**RECORDS TO USE**.
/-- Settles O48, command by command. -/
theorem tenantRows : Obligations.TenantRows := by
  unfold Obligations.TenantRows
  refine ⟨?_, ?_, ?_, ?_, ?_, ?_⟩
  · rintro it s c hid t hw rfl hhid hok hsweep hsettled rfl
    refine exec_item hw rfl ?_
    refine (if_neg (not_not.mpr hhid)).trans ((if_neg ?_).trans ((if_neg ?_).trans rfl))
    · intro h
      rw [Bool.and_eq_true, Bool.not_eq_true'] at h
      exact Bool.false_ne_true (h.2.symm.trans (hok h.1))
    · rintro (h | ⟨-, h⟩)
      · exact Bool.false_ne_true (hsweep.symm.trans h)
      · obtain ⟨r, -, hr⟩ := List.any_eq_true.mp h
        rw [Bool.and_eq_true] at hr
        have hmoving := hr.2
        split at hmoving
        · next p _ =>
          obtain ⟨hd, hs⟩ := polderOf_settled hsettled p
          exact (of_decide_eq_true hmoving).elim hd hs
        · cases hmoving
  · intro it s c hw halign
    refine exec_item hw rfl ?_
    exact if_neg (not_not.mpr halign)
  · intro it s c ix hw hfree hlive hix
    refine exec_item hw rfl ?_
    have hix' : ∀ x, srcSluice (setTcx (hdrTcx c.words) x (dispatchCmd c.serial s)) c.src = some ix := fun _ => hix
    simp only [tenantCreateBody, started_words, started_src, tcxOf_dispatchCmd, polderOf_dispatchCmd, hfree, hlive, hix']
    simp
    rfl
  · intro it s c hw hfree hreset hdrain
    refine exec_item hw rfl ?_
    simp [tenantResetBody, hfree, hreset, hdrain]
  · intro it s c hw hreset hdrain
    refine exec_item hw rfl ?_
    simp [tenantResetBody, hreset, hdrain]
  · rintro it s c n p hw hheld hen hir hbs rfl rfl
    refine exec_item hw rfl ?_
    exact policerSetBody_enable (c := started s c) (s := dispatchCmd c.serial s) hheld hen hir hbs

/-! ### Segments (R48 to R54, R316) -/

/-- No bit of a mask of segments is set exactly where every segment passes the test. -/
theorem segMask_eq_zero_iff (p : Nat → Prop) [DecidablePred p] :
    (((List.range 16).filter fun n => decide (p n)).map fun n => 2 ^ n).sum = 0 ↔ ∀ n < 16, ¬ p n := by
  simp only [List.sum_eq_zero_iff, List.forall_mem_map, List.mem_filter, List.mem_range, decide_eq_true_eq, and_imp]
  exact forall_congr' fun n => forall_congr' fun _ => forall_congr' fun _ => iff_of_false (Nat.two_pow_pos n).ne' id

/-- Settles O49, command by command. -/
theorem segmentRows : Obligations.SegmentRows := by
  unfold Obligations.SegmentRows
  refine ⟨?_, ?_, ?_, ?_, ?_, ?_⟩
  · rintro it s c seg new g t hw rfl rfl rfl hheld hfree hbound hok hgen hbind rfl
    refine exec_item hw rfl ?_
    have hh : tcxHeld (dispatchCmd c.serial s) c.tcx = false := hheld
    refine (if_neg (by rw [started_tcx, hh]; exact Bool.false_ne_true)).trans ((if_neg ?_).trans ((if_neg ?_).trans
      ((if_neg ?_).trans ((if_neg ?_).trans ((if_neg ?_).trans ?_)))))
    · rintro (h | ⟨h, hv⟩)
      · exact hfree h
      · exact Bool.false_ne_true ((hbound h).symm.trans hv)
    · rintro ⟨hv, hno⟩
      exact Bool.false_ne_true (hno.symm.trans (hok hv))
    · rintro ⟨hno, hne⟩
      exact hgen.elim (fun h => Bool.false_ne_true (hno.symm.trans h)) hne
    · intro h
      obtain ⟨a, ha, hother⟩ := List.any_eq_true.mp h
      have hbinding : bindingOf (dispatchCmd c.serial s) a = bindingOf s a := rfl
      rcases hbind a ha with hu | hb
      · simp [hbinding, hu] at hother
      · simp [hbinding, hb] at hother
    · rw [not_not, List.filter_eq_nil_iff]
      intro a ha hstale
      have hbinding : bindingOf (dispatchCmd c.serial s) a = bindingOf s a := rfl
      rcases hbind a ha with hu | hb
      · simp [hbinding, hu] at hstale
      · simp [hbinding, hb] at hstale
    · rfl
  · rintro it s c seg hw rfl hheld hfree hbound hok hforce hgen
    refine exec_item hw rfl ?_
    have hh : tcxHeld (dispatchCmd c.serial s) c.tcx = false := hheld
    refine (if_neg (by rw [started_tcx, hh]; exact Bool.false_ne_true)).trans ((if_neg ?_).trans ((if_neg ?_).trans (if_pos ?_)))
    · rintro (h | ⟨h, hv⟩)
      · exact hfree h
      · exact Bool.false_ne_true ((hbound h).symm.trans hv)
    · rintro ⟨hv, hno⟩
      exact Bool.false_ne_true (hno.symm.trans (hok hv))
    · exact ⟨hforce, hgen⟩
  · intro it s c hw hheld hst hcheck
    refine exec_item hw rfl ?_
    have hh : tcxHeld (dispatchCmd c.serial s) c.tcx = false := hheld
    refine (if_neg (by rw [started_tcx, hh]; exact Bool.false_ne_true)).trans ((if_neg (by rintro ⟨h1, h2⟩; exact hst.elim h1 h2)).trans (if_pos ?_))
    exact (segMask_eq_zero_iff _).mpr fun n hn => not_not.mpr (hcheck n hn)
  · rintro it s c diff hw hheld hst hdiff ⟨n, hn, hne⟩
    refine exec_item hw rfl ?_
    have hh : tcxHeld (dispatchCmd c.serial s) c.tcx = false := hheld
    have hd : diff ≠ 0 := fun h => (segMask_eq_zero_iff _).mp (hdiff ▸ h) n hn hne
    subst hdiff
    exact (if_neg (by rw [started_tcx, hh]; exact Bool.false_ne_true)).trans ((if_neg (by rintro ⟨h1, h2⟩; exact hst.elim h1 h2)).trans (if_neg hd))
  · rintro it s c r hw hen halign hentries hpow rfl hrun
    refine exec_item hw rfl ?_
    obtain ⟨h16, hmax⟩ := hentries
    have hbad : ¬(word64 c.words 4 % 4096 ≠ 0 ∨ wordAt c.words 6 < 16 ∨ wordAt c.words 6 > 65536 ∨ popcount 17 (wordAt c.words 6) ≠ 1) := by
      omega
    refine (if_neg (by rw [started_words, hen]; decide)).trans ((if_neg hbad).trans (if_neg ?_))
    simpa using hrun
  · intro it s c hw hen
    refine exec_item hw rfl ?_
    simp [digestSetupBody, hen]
* * *
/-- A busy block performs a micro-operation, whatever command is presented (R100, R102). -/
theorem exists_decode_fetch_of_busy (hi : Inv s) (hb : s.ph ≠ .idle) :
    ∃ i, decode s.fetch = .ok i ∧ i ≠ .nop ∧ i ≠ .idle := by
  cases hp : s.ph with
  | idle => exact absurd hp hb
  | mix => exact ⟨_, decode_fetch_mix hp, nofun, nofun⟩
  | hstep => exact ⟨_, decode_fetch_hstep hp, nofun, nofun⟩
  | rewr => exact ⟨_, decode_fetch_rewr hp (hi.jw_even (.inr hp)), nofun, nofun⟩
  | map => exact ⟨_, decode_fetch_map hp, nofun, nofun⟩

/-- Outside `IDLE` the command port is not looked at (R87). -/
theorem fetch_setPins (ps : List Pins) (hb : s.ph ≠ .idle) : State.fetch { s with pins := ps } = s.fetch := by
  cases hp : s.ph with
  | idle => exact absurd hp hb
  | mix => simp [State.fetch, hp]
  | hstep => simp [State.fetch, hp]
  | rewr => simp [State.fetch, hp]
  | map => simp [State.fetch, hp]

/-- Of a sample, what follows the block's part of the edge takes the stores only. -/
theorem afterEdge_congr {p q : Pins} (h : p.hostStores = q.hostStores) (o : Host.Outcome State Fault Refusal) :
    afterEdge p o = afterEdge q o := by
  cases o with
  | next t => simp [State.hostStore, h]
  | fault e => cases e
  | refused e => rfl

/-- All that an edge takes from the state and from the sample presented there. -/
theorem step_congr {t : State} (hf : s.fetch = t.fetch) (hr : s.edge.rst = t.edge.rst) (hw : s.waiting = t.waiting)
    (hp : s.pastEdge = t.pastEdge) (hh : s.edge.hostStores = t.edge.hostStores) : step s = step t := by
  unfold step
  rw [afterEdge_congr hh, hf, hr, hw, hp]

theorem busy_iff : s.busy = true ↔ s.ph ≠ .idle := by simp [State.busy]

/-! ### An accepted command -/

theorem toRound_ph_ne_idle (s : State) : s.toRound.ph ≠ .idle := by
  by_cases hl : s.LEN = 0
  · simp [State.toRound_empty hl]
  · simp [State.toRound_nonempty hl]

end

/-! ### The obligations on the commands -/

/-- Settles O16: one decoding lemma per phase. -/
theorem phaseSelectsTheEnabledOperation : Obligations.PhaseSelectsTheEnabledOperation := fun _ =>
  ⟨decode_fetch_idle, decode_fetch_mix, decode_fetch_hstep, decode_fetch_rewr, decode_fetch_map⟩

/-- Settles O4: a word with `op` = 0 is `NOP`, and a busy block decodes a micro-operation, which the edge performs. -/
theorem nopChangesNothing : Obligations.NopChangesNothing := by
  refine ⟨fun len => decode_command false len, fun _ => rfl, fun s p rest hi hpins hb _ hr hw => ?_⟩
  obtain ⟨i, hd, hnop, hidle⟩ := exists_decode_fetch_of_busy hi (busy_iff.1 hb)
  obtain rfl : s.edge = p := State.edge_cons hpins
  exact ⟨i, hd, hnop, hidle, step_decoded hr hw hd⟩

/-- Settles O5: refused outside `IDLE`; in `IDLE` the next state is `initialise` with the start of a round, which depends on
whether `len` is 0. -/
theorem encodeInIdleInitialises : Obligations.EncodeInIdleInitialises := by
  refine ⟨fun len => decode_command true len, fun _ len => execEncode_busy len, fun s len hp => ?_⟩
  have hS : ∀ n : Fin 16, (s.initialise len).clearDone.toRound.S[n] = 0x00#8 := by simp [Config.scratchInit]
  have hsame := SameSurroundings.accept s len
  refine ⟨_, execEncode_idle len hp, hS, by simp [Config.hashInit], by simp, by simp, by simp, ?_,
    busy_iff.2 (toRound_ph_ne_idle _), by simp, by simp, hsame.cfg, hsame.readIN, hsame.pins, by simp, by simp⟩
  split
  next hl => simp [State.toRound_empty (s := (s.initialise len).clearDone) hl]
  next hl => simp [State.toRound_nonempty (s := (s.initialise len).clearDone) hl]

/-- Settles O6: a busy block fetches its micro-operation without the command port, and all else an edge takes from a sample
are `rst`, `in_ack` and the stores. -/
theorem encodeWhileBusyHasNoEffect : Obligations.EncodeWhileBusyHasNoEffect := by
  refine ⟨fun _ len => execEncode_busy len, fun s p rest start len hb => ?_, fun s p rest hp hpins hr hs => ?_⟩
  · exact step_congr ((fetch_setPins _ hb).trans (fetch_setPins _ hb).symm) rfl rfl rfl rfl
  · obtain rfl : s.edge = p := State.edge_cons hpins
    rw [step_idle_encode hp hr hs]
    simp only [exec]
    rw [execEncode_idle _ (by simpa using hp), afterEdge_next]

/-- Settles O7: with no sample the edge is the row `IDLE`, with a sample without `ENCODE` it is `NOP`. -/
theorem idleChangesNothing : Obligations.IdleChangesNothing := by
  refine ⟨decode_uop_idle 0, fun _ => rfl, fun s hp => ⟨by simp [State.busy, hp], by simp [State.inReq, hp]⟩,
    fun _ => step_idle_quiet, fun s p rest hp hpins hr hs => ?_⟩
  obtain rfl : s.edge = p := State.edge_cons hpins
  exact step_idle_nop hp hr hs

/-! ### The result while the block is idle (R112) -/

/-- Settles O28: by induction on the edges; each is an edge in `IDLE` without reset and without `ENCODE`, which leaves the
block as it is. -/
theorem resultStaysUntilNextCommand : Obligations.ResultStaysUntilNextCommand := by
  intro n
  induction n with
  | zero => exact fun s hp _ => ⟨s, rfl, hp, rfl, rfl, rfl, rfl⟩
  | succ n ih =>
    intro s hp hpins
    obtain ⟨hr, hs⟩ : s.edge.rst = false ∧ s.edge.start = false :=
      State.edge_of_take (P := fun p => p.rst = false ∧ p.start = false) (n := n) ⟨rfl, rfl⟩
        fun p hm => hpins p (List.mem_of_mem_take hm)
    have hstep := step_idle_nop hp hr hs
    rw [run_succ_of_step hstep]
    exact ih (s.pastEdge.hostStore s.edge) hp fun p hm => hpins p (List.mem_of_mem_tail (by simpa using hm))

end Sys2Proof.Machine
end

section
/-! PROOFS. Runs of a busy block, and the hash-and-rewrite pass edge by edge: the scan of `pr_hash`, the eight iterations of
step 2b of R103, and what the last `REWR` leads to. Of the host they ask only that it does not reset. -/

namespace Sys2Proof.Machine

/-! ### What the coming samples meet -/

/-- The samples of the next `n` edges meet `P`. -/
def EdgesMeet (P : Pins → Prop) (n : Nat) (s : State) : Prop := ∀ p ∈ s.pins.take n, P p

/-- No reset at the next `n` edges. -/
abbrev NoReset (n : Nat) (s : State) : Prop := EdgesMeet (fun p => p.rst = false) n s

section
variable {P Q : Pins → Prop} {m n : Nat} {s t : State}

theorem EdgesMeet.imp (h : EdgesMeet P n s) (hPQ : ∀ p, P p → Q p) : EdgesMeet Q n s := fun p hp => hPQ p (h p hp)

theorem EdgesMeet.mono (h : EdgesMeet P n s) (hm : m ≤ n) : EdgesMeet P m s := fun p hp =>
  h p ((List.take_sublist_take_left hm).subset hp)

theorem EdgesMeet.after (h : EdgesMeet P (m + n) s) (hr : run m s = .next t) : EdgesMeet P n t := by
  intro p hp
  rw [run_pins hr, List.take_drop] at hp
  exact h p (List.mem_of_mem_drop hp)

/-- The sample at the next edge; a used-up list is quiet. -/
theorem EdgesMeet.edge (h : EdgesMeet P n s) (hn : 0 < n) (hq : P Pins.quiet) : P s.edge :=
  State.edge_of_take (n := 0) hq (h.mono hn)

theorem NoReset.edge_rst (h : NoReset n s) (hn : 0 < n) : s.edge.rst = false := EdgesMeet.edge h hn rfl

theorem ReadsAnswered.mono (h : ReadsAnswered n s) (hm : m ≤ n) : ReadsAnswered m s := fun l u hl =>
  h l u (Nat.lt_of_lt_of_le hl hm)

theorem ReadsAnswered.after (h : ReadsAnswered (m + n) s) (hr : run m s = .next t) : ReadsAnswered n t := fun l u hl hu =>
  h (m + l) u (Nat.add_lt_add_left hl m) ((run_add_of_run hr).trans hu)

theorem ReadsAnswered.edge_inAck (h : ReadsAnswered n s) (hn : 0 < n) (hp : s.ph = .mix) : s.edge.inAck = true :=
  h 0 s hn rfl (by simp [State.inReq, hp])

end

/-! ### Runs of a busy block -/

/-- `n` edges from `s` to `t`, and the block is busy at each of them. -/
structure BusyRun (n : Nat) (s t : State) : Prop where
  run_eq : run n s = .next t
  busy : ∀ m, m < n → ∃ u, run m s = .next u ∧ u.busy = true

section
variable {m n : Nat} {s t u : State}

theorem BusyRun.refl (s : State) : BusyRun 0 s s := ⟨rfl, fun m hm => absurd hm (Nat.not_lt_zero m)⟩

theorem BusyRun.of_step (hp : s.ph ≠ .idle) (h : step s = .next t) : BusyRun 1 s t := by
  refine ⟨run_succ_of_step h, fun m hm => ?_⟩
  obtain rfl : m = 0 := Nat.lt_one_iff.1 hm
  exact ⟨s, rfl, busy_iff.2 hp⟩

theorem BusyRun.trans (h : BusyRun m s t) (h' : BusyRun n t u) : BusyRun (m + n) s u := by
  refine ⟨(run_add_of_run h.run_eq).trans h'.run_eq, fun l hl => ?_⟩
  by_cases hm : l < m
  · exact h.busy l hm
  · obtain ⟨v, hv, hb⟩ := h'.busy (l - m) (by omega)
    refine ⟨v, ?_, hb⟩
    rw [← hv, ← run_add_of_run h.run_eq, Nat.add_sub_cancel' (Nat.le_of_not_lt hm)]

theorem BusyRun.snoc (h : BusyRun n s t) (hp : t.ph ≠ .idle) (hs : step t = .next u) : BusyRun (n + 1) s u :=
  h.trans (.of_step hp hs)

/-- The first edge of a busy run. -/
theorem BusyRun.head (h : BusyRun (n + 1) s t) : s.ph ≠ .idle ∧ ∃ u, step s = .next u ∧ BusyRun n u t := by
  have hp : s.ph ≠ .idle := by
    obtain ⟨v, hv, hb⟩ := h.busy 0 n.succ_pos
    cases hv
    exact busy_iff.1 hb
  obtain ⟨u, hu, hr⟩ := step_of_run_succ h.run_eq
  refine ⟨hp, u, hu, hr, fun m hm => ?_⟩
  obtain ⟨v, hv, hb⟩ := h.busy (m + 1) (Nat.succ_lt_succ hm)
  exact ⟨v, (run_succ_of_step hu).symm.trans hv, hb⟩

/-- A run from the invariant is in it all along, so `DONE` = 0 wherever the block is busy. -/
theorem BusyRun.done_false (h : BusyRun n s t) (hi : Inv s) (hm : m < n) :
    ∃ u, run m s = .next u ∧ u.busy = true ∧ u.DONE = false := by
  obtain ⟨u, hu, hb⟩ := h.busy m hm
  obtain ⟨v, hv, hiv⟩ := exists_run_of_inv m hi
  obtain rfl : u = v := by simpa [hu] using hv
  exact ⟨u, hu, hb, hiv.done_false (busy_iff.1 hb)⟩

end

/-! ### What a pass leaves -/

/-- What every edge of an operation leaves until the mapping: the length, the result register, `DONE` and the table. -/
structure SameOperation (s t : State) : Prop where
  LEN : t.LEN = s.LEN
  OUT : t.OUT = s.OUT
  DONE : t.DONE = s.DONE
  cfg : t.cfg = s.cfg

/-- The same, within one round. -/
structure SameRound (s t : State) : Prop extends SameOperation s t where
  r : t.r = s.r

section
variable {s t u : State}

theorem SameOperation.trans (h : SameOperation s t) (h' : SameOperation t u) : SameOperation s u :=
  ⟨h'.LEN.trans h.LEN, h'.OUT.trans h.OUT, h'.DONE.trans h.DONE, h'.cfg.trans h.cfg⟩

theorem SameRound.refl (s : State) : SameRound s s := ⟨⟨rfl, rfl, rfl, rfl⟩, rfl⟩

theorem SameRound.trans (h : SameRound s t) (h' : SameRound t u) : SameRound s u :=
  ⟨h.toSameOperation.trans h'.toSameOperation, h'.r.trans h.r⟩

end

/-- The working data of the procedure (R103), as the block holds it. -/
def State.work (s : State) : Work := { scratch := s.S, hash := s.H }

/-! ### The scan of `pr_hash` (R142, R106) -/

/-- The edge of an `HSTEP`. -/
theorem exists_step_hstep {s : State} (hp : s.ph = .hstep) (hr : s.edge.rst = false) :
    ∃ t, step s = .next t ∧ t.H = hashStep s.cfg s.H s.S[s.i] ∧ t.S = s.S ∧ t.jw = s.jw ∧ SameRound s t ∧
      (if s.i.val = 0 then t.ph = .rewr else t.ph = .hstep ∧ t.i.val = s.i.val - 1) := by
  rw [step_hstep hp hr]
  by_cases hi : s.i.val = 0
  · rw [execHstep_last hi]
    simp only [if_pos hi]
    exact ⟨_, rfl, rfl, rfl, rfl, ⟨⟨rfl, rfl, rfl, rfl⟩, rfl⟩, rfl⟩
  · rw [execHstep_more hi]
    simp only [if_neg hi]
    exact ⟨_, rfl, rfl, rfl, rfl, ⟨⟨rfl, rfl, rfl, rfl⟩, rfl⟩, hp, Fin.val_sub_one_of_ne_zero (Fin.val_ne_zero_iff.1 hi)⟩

**AIM OF THE EXERCISE**. Please, from the entries above, set down exactly the lines from the one containing "(R142, R106) -/" through the one containing "Fin.val_sub_one_of_ne_zero (Fin.val_ne_zero_iff.1 hi)⟩", and only those.

**RESPONSE**.
/-! ### The scan of `pr_hash` (R142, R106) -/

/-- The edge of an `HSTEP`. -/
theorem exists_step_hstep {s : State} (hp : s.ph = .hstep) (hr : s.edge.rst = false) :
    ∃ t, step s = .next t ∧ t.H = hashStep s.cfg s.H s.S[s.i] ∧ t.S = s.S ∧ t.jw = s.jw ∧ SameRound s t ∧
      (if s.i.val = 0 then t.ph = .rewr else t.ph = .hstep ∧ t.i.val = s.i.val - 1) := by
  rw [step_hstep hp hr]
  by_cases hi : s.i.val = 0
  · rw [execHstep_last hi]
    simp only [if_pos hi]
    exact ⟨_, rfl, rfl, rfl, rfl, ⟨⟨rfl, rfl, rfl, rfl⟩, rfl⟩, rfl⟩
  · rw [execHstep_more hi]
    simp only [if_neg hi]
    exact ⟨_, rfl, rfl, rfl, rfl, ⟨⟨rfl, rfl, rfl, rfl⟩, rfl⟩, hp, Fin.val_sub_one_of_ne_zero (Fin.val_ne_zero_iff.1 hi)⟩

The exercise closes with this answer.